→ **Data to process**:
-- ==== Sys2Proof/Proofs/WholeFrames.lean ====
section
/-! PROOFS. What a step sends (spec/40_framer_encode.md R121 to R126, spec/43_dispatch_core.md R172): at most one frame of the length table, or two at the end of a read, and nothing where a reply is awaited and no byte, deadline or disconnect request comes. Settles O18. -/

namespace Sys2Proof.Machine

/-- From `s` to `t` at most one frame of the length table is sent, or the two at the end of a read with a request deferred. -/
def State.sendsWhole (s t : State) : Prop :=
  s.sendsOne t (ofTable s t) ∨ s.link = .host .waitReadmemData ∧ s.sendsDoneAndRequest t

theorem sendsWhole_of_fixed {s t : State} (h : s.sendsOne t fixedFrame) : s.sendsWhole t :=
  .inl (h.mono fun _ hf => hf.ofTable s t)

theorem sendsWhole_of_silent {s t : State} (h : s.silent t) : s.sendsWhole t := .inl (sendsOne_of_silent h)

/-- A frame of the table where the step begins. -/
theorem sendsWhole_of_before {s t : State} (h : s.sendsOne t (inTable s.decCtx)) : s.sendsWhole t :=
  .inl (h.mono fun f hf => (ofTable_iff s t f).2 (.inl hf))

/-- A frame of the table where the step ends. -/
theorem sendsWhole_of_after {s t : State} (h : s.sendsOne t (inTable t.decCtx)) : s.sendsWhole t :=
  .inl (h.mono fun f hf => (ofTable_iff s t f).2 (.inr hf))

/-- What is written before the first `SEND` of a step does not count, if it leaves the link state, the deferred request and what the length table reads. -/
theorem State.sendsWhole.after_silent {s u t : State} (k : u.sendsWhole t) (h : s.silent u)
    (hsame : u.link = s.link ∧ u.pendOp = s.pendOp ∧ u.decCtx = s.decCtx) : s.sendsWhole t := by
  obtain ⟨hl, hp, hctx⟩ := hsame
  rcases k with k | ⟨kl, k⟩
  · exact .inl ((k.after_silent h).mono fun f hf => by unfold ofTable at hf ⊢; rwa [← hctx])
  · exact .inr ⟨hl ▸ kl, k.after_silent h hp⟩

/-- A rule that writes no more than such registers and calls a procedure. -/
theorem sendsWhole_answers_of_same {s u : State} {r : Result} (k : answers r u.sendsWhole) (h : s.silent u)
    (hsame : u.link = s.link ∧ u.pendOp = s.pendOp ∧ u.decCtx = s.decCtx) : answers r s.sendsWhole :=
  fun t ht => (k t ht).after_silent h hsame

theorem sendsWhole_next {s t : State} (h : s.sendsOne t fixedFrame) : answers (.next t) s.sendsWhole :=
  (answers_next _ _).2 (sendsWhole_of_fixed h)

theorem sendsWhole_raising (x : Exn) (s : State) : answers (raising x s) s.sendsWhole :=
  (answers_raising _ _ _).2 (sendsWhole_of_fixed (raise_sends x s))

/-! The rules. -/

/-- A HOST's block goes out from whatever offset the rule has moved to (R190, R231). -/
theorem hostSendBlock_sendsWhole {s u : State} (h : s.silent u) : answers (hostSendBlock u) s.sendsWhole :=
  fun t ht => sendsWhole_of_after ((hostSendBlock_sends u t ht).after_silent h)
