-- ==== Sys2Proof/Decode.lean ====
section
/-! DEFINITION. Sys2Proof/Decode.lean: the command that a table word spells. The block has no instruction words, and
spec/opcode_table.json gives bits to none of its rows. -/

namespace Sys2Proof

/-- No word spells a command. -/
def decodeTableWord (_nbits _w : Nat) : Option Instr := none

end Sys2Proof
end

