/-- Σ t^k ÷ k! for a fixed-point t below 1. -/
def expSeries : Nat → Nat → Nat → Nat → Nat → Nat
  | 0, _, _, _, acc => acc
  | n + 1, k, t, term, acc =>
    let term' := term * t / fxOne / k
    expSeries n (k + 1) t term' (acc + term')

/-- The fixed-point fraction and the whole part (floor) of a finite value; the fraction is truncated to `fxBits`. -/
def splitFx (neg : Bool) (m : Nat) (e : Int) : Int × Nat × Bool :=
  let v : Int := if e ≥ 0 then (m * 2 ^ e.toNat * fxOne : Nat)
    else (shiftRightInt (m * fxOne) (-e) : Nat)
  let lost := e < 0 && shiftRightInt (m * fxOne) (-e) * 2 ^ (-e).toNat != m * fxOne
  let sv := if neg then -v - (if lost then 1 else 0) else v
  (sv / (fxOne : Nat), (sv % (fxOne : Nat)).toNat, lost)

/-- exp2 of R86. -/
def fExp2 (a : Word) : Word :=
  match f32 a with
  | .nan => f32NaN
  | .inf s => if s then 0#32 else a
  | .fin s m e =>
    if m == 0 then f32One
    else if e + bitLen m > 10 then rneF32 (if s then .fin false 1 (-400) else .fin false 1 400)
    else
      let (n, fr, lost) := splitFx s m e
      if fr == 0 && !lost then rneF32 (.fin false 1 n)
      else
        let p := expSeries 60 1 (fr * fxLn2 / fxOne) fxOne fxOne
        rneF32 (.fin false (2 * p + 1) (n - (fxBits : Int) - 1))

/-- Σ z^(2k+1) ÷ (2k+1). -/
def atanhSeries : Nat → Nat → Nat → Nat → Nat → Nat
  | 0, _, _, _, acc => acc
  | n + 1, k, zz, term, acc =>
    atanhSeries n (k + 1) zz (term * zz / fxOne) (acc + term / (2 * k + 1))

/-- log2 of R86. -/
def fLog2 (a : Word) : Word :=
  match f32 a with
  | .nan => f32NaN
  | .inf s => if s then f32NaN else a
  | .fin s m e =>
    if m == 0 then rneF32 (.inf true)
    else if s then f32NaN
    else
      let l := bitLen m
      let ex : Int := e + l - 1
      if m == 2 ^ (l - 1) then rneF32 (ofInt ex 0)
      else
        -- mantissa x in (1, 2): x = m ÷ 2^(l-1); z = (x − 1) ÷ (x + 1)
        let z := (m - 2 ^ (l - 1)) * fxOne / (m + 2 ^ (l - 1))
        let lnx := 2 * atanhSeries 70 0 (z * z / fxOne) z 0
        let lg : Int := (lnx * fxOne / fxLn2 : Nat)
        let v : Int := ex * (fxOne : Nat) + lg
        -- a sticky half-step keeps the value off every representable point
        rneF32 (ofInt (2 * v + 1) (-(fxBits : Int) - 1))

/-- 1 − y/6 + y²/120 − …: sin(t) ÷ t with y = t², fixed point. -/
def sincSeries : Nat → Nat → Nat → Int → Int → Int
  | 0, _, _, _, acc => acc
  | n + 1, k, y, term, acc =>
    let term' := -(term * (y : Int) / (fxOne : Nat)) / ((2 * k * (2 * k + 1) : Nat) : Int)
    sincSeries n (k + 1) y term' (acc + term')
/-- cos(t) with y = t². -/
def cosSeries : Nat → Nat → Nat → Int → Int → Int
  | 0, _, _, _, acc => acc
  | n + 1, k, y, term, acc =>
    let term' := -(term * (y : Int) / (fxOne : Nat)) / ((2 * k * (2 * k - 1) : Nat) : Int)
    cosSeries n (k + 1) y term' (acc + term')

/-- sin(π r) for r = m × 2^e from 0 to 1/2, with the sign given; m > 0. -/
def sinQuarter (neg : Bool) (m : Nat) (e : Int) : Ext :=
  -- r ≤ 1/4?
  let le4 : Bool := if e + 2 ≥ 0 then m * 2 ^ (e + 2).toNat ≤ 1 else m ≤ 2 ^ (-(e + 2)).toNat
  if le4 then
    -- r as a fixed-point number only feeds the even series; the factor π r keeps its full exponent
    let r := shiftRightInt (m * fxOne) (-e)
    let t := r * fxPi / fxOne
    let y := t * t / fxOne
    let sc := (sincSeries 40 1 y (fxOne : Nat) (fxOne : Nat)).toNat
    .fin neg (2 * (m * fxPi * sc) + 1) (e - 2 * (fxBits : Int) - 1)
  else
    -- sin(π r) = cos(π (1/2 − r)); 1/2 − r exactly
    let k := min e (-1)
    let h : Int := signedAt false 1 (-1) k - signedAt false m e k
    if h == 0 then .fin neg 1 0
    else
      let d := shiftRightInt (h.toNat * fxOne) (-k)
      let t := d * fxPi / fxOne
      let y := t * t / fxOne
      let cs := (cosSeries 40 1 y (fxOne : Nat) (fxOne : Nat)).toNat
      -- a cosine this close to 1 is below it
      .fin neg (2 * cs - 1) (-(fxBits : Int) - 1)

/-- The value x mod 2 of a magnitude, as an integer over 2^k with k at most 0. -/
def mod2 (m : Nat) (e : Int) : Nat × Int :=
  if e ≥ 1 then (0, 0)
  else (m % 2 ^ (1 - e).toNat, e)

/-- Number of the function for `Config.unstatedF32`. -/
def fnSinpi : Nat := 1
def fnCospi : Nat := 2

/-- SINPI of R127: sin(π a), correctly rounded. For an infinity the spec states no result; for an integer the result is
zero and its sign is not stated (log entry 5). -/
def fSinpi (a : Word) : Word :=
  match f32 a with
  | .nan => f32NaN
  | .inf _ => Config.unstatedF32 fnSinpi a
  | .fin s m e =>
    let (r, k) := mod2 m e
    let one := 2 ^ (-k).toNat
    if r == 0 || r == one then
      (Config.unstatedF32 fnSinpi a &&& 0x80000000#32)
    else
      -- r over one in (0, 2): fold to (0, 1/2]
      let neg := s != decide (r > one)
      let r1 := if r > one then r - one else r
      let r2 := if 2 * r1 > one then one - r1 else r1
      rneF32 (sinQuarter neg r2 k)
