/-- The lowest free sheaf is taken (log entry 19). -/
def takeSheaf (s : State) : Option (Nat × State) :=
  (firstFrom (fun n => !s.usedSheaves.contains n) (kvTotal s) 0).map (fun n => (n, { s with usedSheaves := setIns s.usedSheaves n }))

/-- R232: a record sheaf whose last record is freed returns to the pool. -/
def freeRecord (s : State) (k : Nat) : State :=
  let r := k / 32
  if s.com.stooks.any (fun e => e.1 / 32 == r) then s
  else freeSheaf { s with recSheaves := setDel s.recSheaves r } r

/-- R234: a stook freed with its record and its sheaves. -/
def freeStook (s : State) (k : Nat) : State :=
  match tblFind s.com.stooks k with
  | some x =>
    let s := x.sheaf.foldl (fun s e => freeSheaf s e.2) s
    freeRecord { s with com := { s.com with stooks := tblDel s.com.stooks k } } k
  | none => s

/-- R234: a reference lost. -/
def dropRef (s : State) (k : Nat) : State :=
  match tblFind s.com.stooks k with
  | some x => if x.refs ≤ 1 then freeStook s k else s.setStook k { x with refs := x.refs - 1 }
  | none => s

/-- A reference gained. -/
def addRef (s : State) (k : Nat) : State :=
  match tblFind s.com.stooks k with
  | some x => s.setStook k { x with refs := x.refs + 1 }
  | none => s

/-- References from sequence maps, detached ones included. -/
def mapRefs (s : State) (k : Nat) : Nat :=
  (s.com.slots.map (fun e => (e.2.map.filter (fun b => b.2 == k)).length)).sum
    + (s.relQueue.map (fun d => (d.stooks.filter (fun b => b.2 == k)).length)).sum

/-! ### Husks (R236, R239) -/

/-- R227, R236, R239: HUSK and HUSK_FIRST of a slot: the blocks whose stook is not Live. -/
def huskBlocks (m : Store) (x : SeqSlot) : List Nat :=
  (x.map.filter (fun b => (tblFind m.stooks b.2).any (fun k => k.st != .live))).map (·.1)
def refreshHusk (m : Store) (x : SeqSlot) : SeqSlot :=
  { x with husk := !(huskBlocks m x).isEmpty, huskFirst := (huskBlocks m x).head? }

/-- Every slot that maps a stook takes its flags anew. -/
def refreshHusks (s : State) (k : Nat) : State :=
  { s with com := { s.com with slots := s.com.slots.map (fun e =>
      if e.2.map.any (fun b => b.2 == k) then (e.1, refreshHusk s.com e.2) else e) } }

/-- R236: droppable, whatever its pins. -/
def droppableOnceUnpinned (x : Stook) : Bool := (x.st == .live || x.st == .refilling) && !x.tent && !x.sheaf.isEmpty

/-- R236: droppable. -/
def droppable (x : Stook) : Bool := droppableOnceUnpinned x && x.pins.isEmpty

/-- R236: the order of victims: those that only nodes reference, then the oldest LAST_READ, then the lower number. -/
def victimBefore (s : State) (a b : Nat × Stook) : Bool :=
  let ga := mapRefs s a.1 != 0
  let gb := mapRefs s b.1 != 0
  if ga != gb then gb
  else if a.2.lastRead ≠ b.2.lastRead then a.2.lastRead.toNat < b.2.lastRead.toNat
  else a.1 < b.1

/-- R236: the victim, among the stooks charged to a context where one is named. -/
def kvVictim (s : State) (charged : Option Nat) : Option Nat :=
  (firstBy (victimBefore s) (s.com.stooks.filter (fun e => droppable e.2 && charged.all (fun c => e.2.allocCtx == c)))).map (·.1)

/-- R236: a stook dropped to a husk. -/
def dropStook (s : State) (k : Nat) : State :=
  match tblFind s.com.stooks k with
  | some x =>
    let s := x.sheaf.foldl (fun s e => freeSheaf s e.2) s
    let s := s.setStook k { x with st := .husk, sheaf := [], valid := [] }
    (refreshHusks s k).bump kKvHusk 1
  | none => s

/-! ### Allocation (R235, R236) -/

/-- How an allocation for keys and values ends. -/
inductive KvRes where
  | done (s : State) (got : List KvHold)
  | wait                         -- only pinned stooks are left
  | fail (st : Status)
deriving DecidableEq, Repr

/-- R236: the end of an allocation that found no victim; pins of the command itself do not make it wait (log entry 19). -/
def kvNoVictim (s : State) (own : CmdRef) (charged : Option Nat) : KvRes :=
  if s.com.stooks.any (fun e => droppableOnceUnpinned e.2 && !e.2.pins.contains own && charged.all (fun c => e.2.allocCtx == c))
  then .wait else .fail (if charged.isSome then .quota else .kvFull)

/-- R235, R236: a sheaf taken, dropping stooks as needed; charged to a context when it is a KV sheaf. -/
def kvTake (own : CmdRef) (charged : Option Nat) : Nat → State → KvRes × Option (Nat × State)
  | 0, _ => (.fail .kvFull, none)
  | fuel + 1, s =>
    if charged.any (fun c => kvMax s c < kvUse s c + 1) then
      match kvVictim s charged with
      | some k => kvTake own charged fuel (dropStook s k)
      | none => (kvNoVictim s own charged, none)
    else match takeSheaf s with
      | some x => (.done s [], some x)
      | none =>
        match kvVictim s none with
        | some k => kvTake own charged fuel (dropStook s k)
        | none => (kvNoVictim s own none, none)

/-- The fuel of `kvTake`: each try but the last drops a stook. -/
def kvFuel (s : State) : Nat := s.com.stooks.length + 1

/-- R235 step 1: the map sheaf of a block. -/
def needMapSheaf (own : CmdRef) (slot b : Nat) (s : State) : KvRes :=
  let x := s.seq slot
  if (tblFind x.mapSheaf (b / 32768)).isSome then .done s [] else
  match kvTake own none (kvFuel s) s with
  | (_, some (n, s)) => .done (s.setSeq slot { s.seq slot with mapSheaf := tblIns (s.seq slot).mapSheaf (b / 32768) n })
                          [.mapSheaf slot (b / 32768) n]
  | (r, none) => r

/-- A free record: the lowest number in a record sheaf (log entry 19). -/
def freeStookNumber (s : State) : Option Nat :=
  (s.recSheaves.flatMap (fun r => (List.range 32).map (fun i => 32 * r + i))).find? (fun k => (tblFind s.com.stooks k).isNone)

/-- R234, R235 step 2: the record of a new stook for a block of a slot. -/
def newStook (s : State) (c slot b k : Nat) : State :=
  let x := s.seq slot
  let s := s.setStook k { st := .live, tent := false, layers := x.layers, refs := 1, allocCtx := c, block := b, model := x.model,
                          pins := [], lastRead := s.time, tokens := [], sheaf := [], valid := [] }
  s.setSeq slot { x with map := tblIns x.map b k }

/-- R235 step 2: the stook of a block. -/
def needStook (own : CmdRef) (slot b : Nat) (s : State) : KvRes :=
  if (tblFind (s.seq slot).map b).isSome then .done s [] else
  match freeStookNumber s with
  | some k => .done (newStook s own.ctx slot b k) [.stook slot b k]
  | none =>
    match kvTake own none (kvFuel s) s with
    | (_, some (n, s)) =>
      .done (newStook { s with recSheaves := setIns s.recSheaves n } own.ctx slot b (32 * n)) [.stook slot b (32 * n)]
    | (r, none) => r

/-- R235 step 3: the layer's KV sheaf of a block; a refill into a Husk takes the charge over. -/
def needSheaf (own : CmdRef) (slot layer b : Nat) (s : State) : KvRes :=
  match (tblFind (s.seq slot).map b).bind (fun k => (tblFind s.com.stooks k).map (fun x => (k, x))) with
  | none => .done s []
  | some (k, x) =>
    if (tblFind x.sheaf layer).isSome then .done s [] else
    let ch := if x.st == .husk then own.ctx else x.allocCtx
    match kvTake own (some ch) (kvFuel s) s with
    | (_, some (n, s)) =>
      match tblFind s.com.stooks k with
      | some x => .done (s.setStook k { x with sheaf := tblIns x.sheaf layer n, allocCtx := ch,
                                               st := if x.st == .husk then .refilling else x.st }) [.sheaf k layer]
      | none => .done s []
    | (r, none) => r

→ **What is required**:
Looking at the records above, which lines contain "contains"? Copy those lines.

→ **Exercise solution**:
  (firstFrom (fun n => !s.usedSheaves.contains n) (kvTotal s) 0).map (fun n => (n, { s with usedSheaves := setIns s.usedSheaves n }))
  if s.com.stooks.any (fun e => droppableOnceUnpinned e.2 && !e.2.pins.contains own && charged.all (fun c => e.2.allocCtx == c))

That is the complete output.